■ **EXERCISE OBJECTIVE**: Give back exactly the stretch of data below from the line holding "WRENCH_DONE_RISE (R75). -/" through the line holding "ends DONE. -/", both ends included, and leave the remaining lines out.

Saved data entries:
------------------------------

-- ==== Sys2Proof/Machine/State.lean ====
section
/-! DEFINITION. Everything the spec gives the block to hold, as plain data, one structure for each owning block
(00_scope.md, Blocks and how they work together). Views that follow from held data are computed elsewhere (log 12).
[B] marks a field of the backed well and [M] one of the main well (R194). -/
namespace Sys2Proof.Machine

/-! ## The rod inventory unit (R1 to R24) -/

/-- Kind of a piece of steel (R1, R200). -/
inductive RodKind where
  | rod
  | collar
  | sub
deriving DecidableEq, Repr

/-- Status of a rod record (R1). -/
inductive RodStatus where
  | inService
  | worn
deriving DecidableEq, Repr

/-- The one location of a rod record (R2): a rack slot 1..200 or a string position 1..200 where it has a number. -/
inductive Location where
  | rack (slot : Nat)
  | string (position : Nat)
  | quarantine
  | inTransfer
  | uncertain
deriving DecidableEq, Repr

/-- A rod record (R1). Wear is in milli-units; the status is computed from wear and limit. [B] -/
structure RodRecord where
  tag         : Nat
  kind        : RodKind
  length      : Nat
  od          : Nat
  id          : Nat
  mass        : Nat
  wearMilli   : Nat
  wearLimit   : Nat
  location    : Location
  reservation : Option Nat
deriving DecidableEq, Repr

/-- What the rod inventory unit owns (R1 to R10). -/
structure RodUnit where
  /-- The rod table, in the order of entry. [B] -/
  rods     : List RodRecord
  /-- Reserved rack slots: slot and handler entry number (R3, R7). [B] -/
  slotRes  : List (Nat × Nat)
  /-- The string list: tags from the bottom, position 1 first (R4). [B] -/
  members  : List Nat
  /-- Raw bit depth, mm (R5, R6). [M] -/
  rawDepth : Nat
  /-- Reported bit depth, mm (R5, R6). [M] -/
  repDepth : Nat
  /-- Last-worn tag (R10). [M] -/
  lastWorn : Option Nat
  /-- The ROD_WORN notice (R10). [M] -/
  rodWorn  : Bool
deriving DecidableEq, Repr

/-! ## The bore map unit (R25 to R47) -/

/-- A water strike (R29). -/
structure Strike where
  depth : Nat
  level : Option Int
  yield : Option Nat
deriving DecidableEq, Repr

/-- One interval of a map (R28). [B] -/
structure Interval where
  top       : Nat
  bottom    : Nat
  formation : Nat
  hardness  : Nat
  diameter  : Nat
  drillSec  : Nat
  lostMud   : Nat
  inflow    : Nat
  mismatch  : Bool
  strike    : Option Strike
deriving DecidableEq, Repr

/-- What the bore map unit holds beside the maps, which stand in the job records (R26, R34). [M] -/
structure BoreUnit where
  poolExhausted : Bool
  depthDisagree : Bool
deriving DecidableEq, Repr

/-! ## The hub line receiver (R48 to R61) -/

/-- One live quantity: the value last taken and the invalid count (R50, R53). [M] -/
structure Quantity where
  value   : Nat
  invalid : Nat
deriving DecidableEq, Repr

/-- Pumping state of a pump (R56). -/
inductive PumpState where
  | stopped
  | pumping
  | unknown
deriving DecidableEq, Repr

/-- Rotating state (R58). -/
inductive Rotating where
  | no
  | yes
  | unknown
deriving DecidableEq, Repr
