-- ==== Sys2Proof/Machine/HandlerEvents.lean ====
section
/-! DEFINITION. The events of the confirmation inputs, the handler's timers and the all-stop chain (R68 to R83). -/
namespace Sys2Proof.Machine

/-! ## Members moved by stage events (R8) -/

/-- The tag of a removed member written into the head note (R69, R77, R78). -/
def HandlerUnit.noteTag (h : HandlerUnit) (tag : Option Nat) : HandlerUnit :=
  { h with headNote := h.headNote.map fun n => { n with tag := tag } }

/-- The top member broken out or lifted out: removed, IN_TRANSFER, its tag in the head note (R8, R69). -/
def removeTopMember (s : State) : State :=
  (s.setRod s.rod.removeTop).setHandler (s.handler.noteTag s.rod.members.getLast?)

/-- The operation of the head. -/
def HandlerUnit.headOp (h : HandlerUnit) : Option Operation := h.queue.head?.map (·.op)

/-- The rod of the ADD ROD head joins the top of the string (R8). -/
def joinHeadRod (s : State) : State :=
  match s.handler.headOp with
  | some (.addRod tag) => s.setRod (s.rod.append tag)
  | some (.pullRod _) => s
  | some (.transferHold _) => s
  | none => s

/-! ## Holder inputs (R68) -/

/-- The level of a holder's input replaced. -/
def Pins.setClosed (p : Pins) (h : Holder) (b : Bool) : Pins :=
  match h with
  | .slips => { p with slipsClosed := b }
  | .elevator => { p with elevClosed := b }

/-- The run of a transfer toward a holder, at a change of that holder's input (R71). -/
def HandlerUnit.transferInput (h : HandlerUnit) (x : Holder) (run : Option Nat) : Option Transfer :=
  h.transfer.map fun t => if t.target = x then { t with runMs := run } else t

/-- A holder's input takes a level: its closed run and a transfer's run begin at 0 or end (R68, R71). -/
def takeLevel (x : Holder) (closed : Bool) (s : State) : State :=
  let run := if closed then some 0 else none
  (s.setPins (s.pins.setClosed x closed)).setHandler
    { s.handler.setRun x run with transfer := s.handler.transferInput x run }

/-- The first member is placed at the rise of SLIPS_CLOSED that ends PLACING, with no make-up wear (R76). Where the
change of the string extends the hole, it takes the wear of that drilling, though R9 says that the first member placed
gains nothing (DESIGN CHOICE, log 47). -/
def placeFirst (s : State) : State :=
  let t := joinHeadRod s
  runQueue (nextStage (stringChanged (t.setHandler { t.handler with carrier := some .slips })))

/-- A holder's input rises. -/
def holderRises (x : Holder) (s : State) : State :=
  let t := takeLevel x true s
  if x = .slips ∧ t.handler.headStage = some .placing then refreshPermits (placeFirst t) else refreshPermits t

/-- A carrier is lost while its input is low with no blanking and no determination running (R80). -/
def State.carrierLost (s : State) : Bool :=
  !s.rod.members.isEmpty && s.handler.determinationMs.isNone && !s.handler.holdFault && s.handler.blankingMs.isNone &&
    match s.handler.carrier with
    | some h => !s.pins.closed h
    | none => false

/-- The slips confirmed open end LIFTING OUT (R78). -/
def liftedOut (s : State) : State :=
  let t := removeTopMember s
  runQueue (nextStage (refreshPermits (stringChanged (t.setHandler { t.handler with carrier := none }))))

/-- The detection of a lost carrier, at an event at which a holder becomes confirmed open (R80). -/
def checkCarrier (s : State) : State := if s.carrierLost then latchHoldFault s else s

/-- The end of LIFTING OUT, at an event at which the slips become confirmed open (R78). -/
def checkLiftedOut (s : State) : State :=
  if s.handler.headStage = some .liftingOut ∧ s.confirmedOpen .slips then liftedOut s else s

/-- A holder's input falls. With no blanking running the holder becomes confirmed open at the fall (R68). -/
def holderFalls (x : Holder) (s : State) : State :=
  let t := takeLevel x false s
  let t := if t.handler.carrier = some x then checkCarrier t else t
  let t := if x = .slips then checkLiftedOut t else t
  refreshPermits t

/-- SLIPS_CLOSED or ELEV_CLOSED takes a level; a level it already has is no change (R68). -/
def holderChanges (x : Holder) (closed : Bool) (s : State) : State :=
  if s.pins.closed x = closed then s else if closed then holderRises x s else holderFalls x s

/-- HOLDER_INPUT_CHANGE (R68). -/
def execHolderInputChange (holder : Holder) (closed : Bool) (s : State) : Host.Outcome State Fault Refusal :=
  .next (whenRunning (holderChanges holder closed) s)

/-! ## WRENCH_DONE and RACKED -/

/-- WRENCH_DONE rises (R75, R77). Where the change of the string extends the hole, two points are the model's own. At a
break-out the remaining members take the wear of that drilling, by R5 and the first part of R9, though R9 says that
breaking out leaves wear unchanged (DESIGN CHOICE, log 47). At a joint the make-up wear is applied before the wear of
that drilling, which decides the last-worn tag where each wears out a rod and for which R10 gives no order (DESIGN
CHOICE, log 48). -/
def wrenchRises (s : State) : State :=
  let t := s.setPins { s.pins with wrenchDone := true }
  if t.handler.headStage = some .joining then runQueue (nextStage (stringChanged (makeUpWear (joinHeadRod t))))
  else if t.handler.headStage = some .unjoining then runQueue (nextStage (stringChanged (removeTopMember t)))
  else t

/-- WRENCH_DONE_RISE (R75). -/
def execWrenchDoneRise (s : State) : Host.Outcome State Fault Refusal := .next (whenRunning wrenchRises s)

/-- The rod in transfer seated in the head's target slot (R8). -/
def rackHeadRod (s : State) : State :=
  match s.handler.headOp, s.handler.headNote.bind (·.tag) with
  | some (.pullRod slot), some tag => s.setRod (s.rod.move tag (.rack slot))
  | _, _ => s

/-- RACKED rises (R77): the operation ends DONE. -/
def rackedRises (s : State) : State :=
  let t := s.setPins { s.pins with racked := true }
  if t.handler.headStage = some .racking then runQueue (endHead none (rackHeadRod t)) else t

/-- RACKED_RISE (R77). -/
def execRackedRise (s : State) : Host.Outcome State Fault Refusal := .next (whenRunning rackedRises s)

/-! ## Timers -/

/-- Blanking ends (R68): a low input becomes confirmed open, which the lost-carrier check and the end of LIFTING OUT
see in either order, and ROT_PERMIT may follow. -/
def blankingEnds (s : State) : State :=
  if s.handler.blankingMs.isSome then
    refreshPermits (anyOrder [checkCarrier, checkLiftedOut] (s.setHandler { s.handler with blankingMs := none }))
  else s

/-- BLANKING_END (R68). -/
def execBlankingEnd (s : State) : Host.Outcome State Fault Refusal := .next (whenRunning blankingEnds s)

/-- A transfer whose run has reached the transfer time completes; any other closed run that has reached it acts on the
release permits (R70, R71). -/
def runsReached (s : State) : State :=
  match s.handler.transfer with
  | some t =>
    if ((t.runMs.map fun ms => decide (s.config.transferTime ≤ ms))).getD false then completeTransfer t.target s
    else refreshPermits s
  | none => refreshPermits s

/-- A holder's runs brought to the transfer time (log 2). -/
def reachRun (x : Holder) (s : State) : State :=
  let time := s.config.transferTime
  s.setHandler { s.handler.setRun x ((s.handler.run x).map (max time)) with
    transfer := s.handler.transfer.map fun t => if t.target = x then { t with runMs := t.runMs.map (max time) } else t }

/-- CLOSED_RUN_REACHES_TRANSFER_TIME (R71). -/
def execClosedRunReachesTransferTime (holder : Holder) (s : State) : Host.Outcome State Fault Refusal :=
  .next (whenRunning (fun t => if (t.handler.run holder).isSome then runsReached (reachRun holder t) else t) s)

/-- A working stage times out (R79): with HANDLER_STRICT on HANDLER_FAULT latches. -/
def stageTimesOut (s : State) : State :=
  if s.handler.pastWaiting then
    if s.config.strict = 0 then abortWorking .timeout s
    else abortWorking .handlerFault (s.setHandler { s.handler with handlerFault := true })
  else s

/-- STAGE_TIMEOUT (R79). -/
def execStageTimeout (s : State) : Host.Outcome State Fault Refusal := .next (whenRunning stageTimesOut s)

/-! ## The all-stop chain (R83) -/

/-- ALLSTOP_N goes low. -/
def allstopFalls (s : State) : State :=
  if s.pins.allstopN then
    abortWorking .allStop (deriveActivity (refreshPermits (s.setPins { s.pins with allstopN := false })))
  else s

/-- ALLSTOP_FALL (R83). -/
def execAllstopFall (s : State) : Host.Outcome State Fault Refusal := .next (whenRunning allstopFalls s)

/-- ALLSTOP_N goes high. -/
def allstopRises (s : State) : State :=
  if s.pins.allstopN then s
  else runQueue (deriveActivity (refreshPermits (s.setPins { s.pins with allstopN := true })))

/-- ALLSTOP_RISE (R83). -/
def execAllstopRise (s : State) : Host.Outcome State Fault Refusal := .next (whenRunning allstopRises s)

/-! ## The determination (R87, R88) -/

/-- The carrier that the determination gives a string, absent where neither input is high (R87). -/
def determined (carrier : Option Holder) (p : Pins) : Option Holder :=
  match carrier with
  | some .slips => if p.slipsClosed then some .slips else if p.elevClosed then some .elevator else none
  | some .elevator => if p.elevClosed then some .elevator else if p.slipsClosed then some .slips else none
  | none => if p.slipsClosed then some .slips else if p.elevClosed then some .elevator else none

/-- The determination period ends (R87). -/
def determinationEnds (s : State) : State :=
  if s.handler.determinationMs.isSome then
    let t := s.setHandler { s.handler with determinationMs := none }
    if s.rod.members.isEmpty then refreshPermits (t.setHandler { t.handler with carrier := none })
    else
      match determined s.handler.carrier s.pins with
      | some h => refreshPermits (t.setHandler { t.handler with carrier := some h })
      | none => latchHoldFault t
  else s

/-- DETERMINATION_END (R87). -/
def execDeterminationEnd (s : State) : Host.Outcome State Fault Refusal := .next (whenRunning determinationEnds s)

end Sys2Proof.Machine
end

------------------------------

■ **RESPONSE AREA**:
/-- WRENCH_DONE_RISE (R75). -/
def execWrenchDoneRise (s : State) : Host.Outcome State Fault Refusal := .next (whenRunning wrenchRises s)

/-- The rod in transfer seated in the head's target slot (R8). -/
def rackHeadRod (s : State) : State :=
  match s.handler.headOp, s.handler.headNote.bind (·.tag) with
  | some (.pullRod slot), some tag => s.setRod (s.rod.move tag (.rack slot))
  | _, _ => s

/-- RACKED rises (R77): the operation ends DONE. -/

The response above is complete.